- Opening Delimiter -

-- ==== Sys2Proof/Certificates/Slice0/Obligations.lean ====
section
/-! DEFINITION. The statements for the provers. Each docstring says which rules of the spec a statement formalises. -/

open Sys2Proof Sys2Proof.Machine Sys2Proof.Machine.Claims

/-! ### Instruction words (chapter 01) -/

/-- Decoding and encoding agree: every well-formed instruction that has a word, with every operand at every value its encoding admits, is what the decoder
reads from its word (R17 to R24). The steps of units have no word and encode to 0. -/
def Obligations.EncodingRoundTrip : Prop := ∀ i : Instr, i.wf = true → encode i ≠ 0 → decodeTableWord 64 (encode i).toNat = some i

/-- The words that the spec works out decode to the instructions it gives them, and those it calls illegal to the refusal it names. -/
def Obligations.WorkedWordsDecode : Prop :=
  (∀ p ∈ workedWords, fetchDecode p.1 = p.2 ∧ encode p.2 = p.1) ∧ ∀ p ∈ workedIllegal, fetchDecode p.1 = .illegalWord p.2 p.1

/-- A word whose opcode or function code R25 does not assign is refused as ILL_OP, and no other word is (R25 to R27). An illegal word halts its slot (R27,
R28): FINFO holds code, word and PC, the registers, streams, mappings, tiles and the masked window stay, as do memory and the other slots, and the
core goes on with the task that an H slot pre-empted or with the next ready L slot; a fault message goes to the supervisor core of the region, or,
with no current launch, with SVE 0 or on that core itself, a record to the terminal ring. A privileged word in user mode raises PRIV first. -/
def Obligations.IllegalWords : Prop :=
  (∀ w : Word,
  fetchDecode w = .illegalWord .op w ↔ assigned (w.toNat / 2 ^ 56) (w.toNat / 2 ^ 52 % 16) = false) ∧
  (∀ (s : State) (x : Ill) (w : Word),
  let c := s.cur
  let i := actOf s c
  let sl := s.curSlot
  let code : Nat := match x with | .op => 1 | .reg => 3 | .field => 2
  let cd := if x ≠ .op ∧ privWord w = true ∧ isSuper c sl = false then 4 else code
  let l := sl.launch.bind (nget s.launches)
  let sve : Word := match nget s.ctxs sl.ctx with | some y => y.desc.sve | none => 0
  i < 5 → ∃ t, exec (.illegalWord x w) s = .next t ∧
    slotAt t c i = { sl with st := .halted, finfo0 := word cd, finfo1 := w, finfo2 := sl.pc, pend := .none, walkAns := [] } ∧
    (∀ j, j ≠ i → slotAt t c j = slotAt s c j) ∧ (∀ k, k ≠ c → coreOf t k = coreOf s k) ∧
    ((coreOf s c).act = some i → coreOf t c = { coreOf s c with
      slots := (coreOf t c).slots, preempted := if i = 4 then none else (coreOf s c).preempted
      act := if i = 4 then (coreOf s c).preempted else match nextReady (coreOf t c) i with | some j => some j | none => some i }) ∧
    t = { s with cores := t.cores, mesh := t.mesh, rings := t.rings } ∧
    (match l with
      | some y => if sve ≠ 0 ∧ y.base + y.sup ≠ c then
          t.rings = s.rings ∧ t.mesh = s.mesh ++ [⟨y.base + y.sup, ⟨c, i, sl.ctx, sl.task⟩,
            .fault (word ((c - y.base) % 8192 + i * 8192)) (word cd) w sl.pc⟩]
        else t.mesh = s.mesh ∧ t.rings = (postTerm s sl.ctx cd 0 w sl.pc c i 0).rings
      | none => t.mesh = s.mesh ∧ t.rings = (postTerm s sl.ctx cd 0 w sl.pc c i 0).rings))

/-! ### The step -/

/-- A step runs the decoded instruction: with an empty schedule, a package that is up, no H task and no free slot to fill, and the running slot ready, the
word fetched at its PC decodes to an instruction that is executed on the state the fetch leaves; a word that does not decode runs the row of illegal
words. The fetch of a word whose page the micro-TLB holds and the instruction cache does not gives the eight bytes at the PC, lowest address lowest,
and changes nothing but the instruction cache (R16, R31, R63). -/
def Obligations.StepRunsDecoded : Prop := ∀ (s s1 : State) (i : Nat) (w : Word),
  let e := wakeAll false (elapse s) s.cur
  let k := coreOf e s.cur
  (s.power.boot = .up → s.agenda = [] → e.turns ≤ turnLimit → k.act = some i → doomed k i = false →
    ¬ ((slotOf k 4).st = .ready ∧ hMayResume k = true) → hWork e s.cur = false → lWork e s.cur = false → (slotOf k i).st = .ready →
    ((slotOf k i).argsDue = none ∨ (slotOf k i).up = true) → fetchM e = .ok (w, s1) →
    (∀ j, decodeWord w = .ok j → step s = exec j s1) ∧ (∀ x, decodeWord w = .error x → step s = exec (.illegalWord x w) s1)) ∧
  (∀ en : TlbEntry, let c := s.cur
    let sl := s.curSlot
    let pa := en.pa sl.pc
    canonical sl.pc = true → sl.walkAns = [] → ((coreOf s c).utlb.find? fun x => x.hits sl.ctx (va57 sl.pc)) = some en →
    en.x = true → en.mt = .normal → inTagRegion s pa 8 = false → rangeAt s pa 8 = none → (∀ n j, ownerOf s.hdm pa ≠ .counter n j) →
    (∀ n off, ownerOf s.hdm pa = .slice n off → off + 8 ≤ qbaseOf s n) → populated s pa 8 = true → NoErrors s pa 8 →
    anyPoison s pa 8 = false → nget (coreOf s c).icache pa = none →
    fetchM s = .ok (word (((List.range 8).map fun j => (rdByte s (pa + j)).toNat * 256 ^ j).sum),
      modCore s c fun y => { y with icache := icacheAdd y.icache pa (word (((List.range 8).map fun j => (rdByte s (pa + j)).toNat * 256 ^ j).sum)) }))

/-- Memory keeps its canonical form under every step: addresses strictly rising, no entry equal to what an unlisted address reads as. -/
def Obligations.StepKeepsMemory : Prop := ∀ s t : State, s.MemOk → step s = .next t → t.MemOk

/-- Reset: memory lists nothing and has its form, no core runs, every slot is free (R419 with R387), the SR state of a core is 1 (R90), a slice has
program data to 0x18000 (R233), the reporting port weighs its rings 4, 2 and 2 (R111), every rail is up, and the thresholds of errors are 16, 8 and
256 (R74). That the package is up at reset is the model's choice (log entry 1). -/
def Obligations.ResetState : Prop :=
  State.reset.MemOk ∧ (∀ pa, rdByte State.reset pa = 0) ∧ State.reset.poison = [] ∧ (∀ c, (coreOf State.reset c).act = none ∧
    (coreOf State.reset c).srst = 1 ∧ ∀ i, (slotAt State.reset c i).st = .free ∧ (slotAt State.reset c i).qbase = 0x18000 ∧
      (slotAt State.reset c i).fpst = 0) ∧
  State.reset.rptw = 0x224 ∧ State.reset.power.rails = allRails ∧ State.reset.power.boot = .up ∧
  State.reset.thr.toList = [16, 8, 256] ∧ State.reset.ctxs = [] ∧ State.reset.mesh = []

- Closing Delimiter -

**TO DO**: Go through the listing and print each line exactly as it appears.

**EXERCISE RESULT**:
-- ==== Sys2Proof/Certificates/Slice0/Obligations.lean ====
section
/-! DEFINITION. The statements for the provers. Each docstring says which rules of the spec a statement formalises. -/

open Sys2Proof Sys2Proof.Machine Sys2Proof.Machine.Claims

/-! ### Instruction words (chapter 01) -/

/-- Decoding and encoding agree: every well-formed instruction that has a word, with every operand at every value its encoding admits, is what the decoder
reads from its word (R17 to R24). The steps of units have no word and encode to 0. -/
def Obligations.EncodingRoundTrip : Prop := ∀ i : Instr, i.wf = true → encode i ≠ 0 → decodeTableWord 64 (encode i).toNat = some i

/-- The words that the spec works out decode to the instructions it gives them, and those it calls illegal to the refusal it names. -/
def Obligations.WorkedWordsDecode : Prop :=
  (∀ p ∈ workedWords, fetchDecode p.1 = p.2 ∧ encode p.2 = p.1) ∧ ∀ p ∈ workedIllegal, fetchDecode p.1 = .illegalWord p.2 p.1

/-- A word whose opcode or function code R25 does not assign is refused as ILL_OP, and no other word is (R25 to R27). An illegal word halts its slot (R27,
R28): FINFO holds code, word and PC, the registers, streams, mappings, tiles and the masked window stay, as do memory and the other slots, and the
core goes on with the task that an H slot pre-empted or with the next ready L slot; a fault message goes to the supervisor core of the region, or,
with no current launch, with SVE 0 or on that core itself, a record to the terminal ring. A privileged word in user mode raises PRIV first. -/
def Obligations.IllegalWords : Prop :=
  (∀ w : Word,
  fetchDecode w = .illegalWord .op w ↔ assigned (w.toNat / 2 ^ 56) (w.toNat / 2 ^ 52 % 16) = false) ∧
  (∀ (s : State) (x : Ill) (w : Word),
  let c := s.cur
  let i := actOf s c
  let sl := s.curSlot
  let code : Nat := match x with | .op => 1 | .reg => 3 | .field => 2
  let cd := if x ≠ .op ∧ privWord w = true ∧ isSuper c sl = false then 4 else code
  let l := sl.launch.bind (nget s.launches)
  let sve : Word := match nget s.ctxs sl.ctx with | some y => y.desc.sve | none => 0
  i < 5 → ∃ t, exec (.illegalWord x w) s = .next t ∧
    slotAt t c i = { sl with st := .halted, finfo0 := word cd, finfo1 := w, finfo2 := sl.pc, pend := .none, walkAns := [] } ∧
    (∀ j, j ≠ i → slotAt t c j = slotAt s c j) ∧ (∀ k, k ≠ c → coreOf t k = coreOf s k) ∧
    ((coreOf s c).act = some i → coreOf t c = { coreOf s c with
      slots := (coreOf t c).slots, preempted := if i = 4 then none else (coreOf s c).preempted
      act := if i = 4 then (coreOf s c).preempted else match nextReady (coreOf t c) i with | some j => some j | none => some i }) ∧
    t = { s with cores := t.cores, mesh := t.mesh, rings := t.rings } ∧
    (match l with
      | some y => if sve ≠ 0 ∧ y.base + y.sup ≠ c then
          t.rings = s.rings ∧ t.mesh = s.mesh ++ [⟨y.base + y.sup, ⟨c, i, sl.ctx, sl.task⟩,
            .fault (word ((c - y.base) % 8192 + i * 8192)) (word cd) w sl.pc⟩]
        else t.mesh = s.mesh ∧ t.rings = (postTerm s sl.ctx cd 0 w sl.pc c i 0).rings
      | none => t.mesh = s.mesh ∧ t.rings = (postTerm s sl.ctx cd 0 w sl.pc c i 0).rings))

/-! ### The step -/

/-- A step runs the decoded instruction: with an empty schedule, a package that is up, no H task and no free slot to fill, and the running slot ready, the
word fetched at its PC decodes to an instruction that is executed on the state the fetch leaves; a word that does not decode runs the row of illegal
words. The fetch of a word whose page the micro-TLB holds and the instruction cache does not gives the eight bytes at the PC, lowest address lowest,
and changes nothing but the instruction cache (R16, R31, R63). -/
def Obligations.StepRunsDecoded : Prop := ∀ (s s1 : State) (i : Nat) (w : Word),
  let e := wakeAll false (elapse s) s.cur
  let k := coreOf e s.cur
  (s.power.boot = .up → s.agenda = [] → e.turns ≤ turnLimit → k.act = some i → doomed k i = false →
    ¬ ((slotOf k 4).st = .ready ∧ hMayResume k = true) → hWork e s.cur = false → lWork e s.cur = false → (slotOf k i).st = .ready →
    ((slotOf k i).argsDue = none ∨ (slotOf k i).up = true) → fetchM e = .ok (w, s1) →
    (∀ j, decodeWord w = .ok j → step s = exec j s1) ∧ (∀ x, decodeWord w = .error x → step s = exec (.illegalWord x w) s1)) ∧
  (∀ en : TlbEntry, let c := s.cur
    let sl := s.curSlot
    let pa := en.pa sl.pc
    canonical sl.pc = true → sl.walkAns = [] → ((coreOf s c).utlb.find? fun x => x.hits sl.ctx (va57 sl.pc)) = some en →
    en.x = true → en.mt = .normal → inTagRegion s pa 8 = false → rangeAt s pa 8 = none → (∀ n j, ownerOf s.hdm pa ≠ .counter n j) →
    (∀ n off, ownerOf s.hdm pa = .slice n off → off + 8 ≤ qbaseOf s n) → populated s pa 8 = true → NoErrors s pa 8 →
    anyPoison s pa 8 = false → nget (coreOf s c).icache pa = none →
    fetchM s = .ok (word (((List.range 8).map fun j => (rdByte s (pa + j)).toNat * 256 ^ j).sum),
      modCore s c fun y => { y with icache := icacheAdd y.icache pa (word (((List.range 8).map fun j => (rdByte s (pa + j)).toNat * 256 ^ j).sum)) }))

/-- Memory keeps its canonical form under every step: addresses strictly rising, no entry equal to what an unlisted address reads as. -/
def Obligations.StepKeepsMemory : Prop := ∀ s t : State, s.MemOk → step s = .next t → t.MemOk

/-- Reset: memory lists nothing and has its form, no core runs, every slot is free (R419 with R387), the SR state of a core is 1 (R90), a slice has
program data to 0x18000 (R233), the reporting port weighs its rings 4, 2 and 2 (R111), every rail is up, and the thresholds of errors are 16, 8 and
256 (R74). That the package is up at reset is the model's choice (log entry 1). -/
def Obligations.ResetState : Prop :=
  State.reset.MemOk ∧ (∀ pa, rdByte State.reset pa = 0) ∧ State.reset.poison = [] ∧ (∀ c, (coreOf State.reset c).act = none ∧
    (coreOf State.reset c).srst = 1 ∧ ∀ i, (slotAt State.reset c i).st = .free ∧ (slotAt State.reset c i).qbase = 0x18000 ∧
      (slotAt State.reset c i).fpst = 0) ∧
  State.reset.rptw = 0x224 ∧ State.reset.power.rails = allRails ∧ State.reset.power.boot = .up ∧
  State.reset.thr.toList = [16, 8, 256] ∧ State.reset.ctxs = [] ∧ State.reset.mesh = []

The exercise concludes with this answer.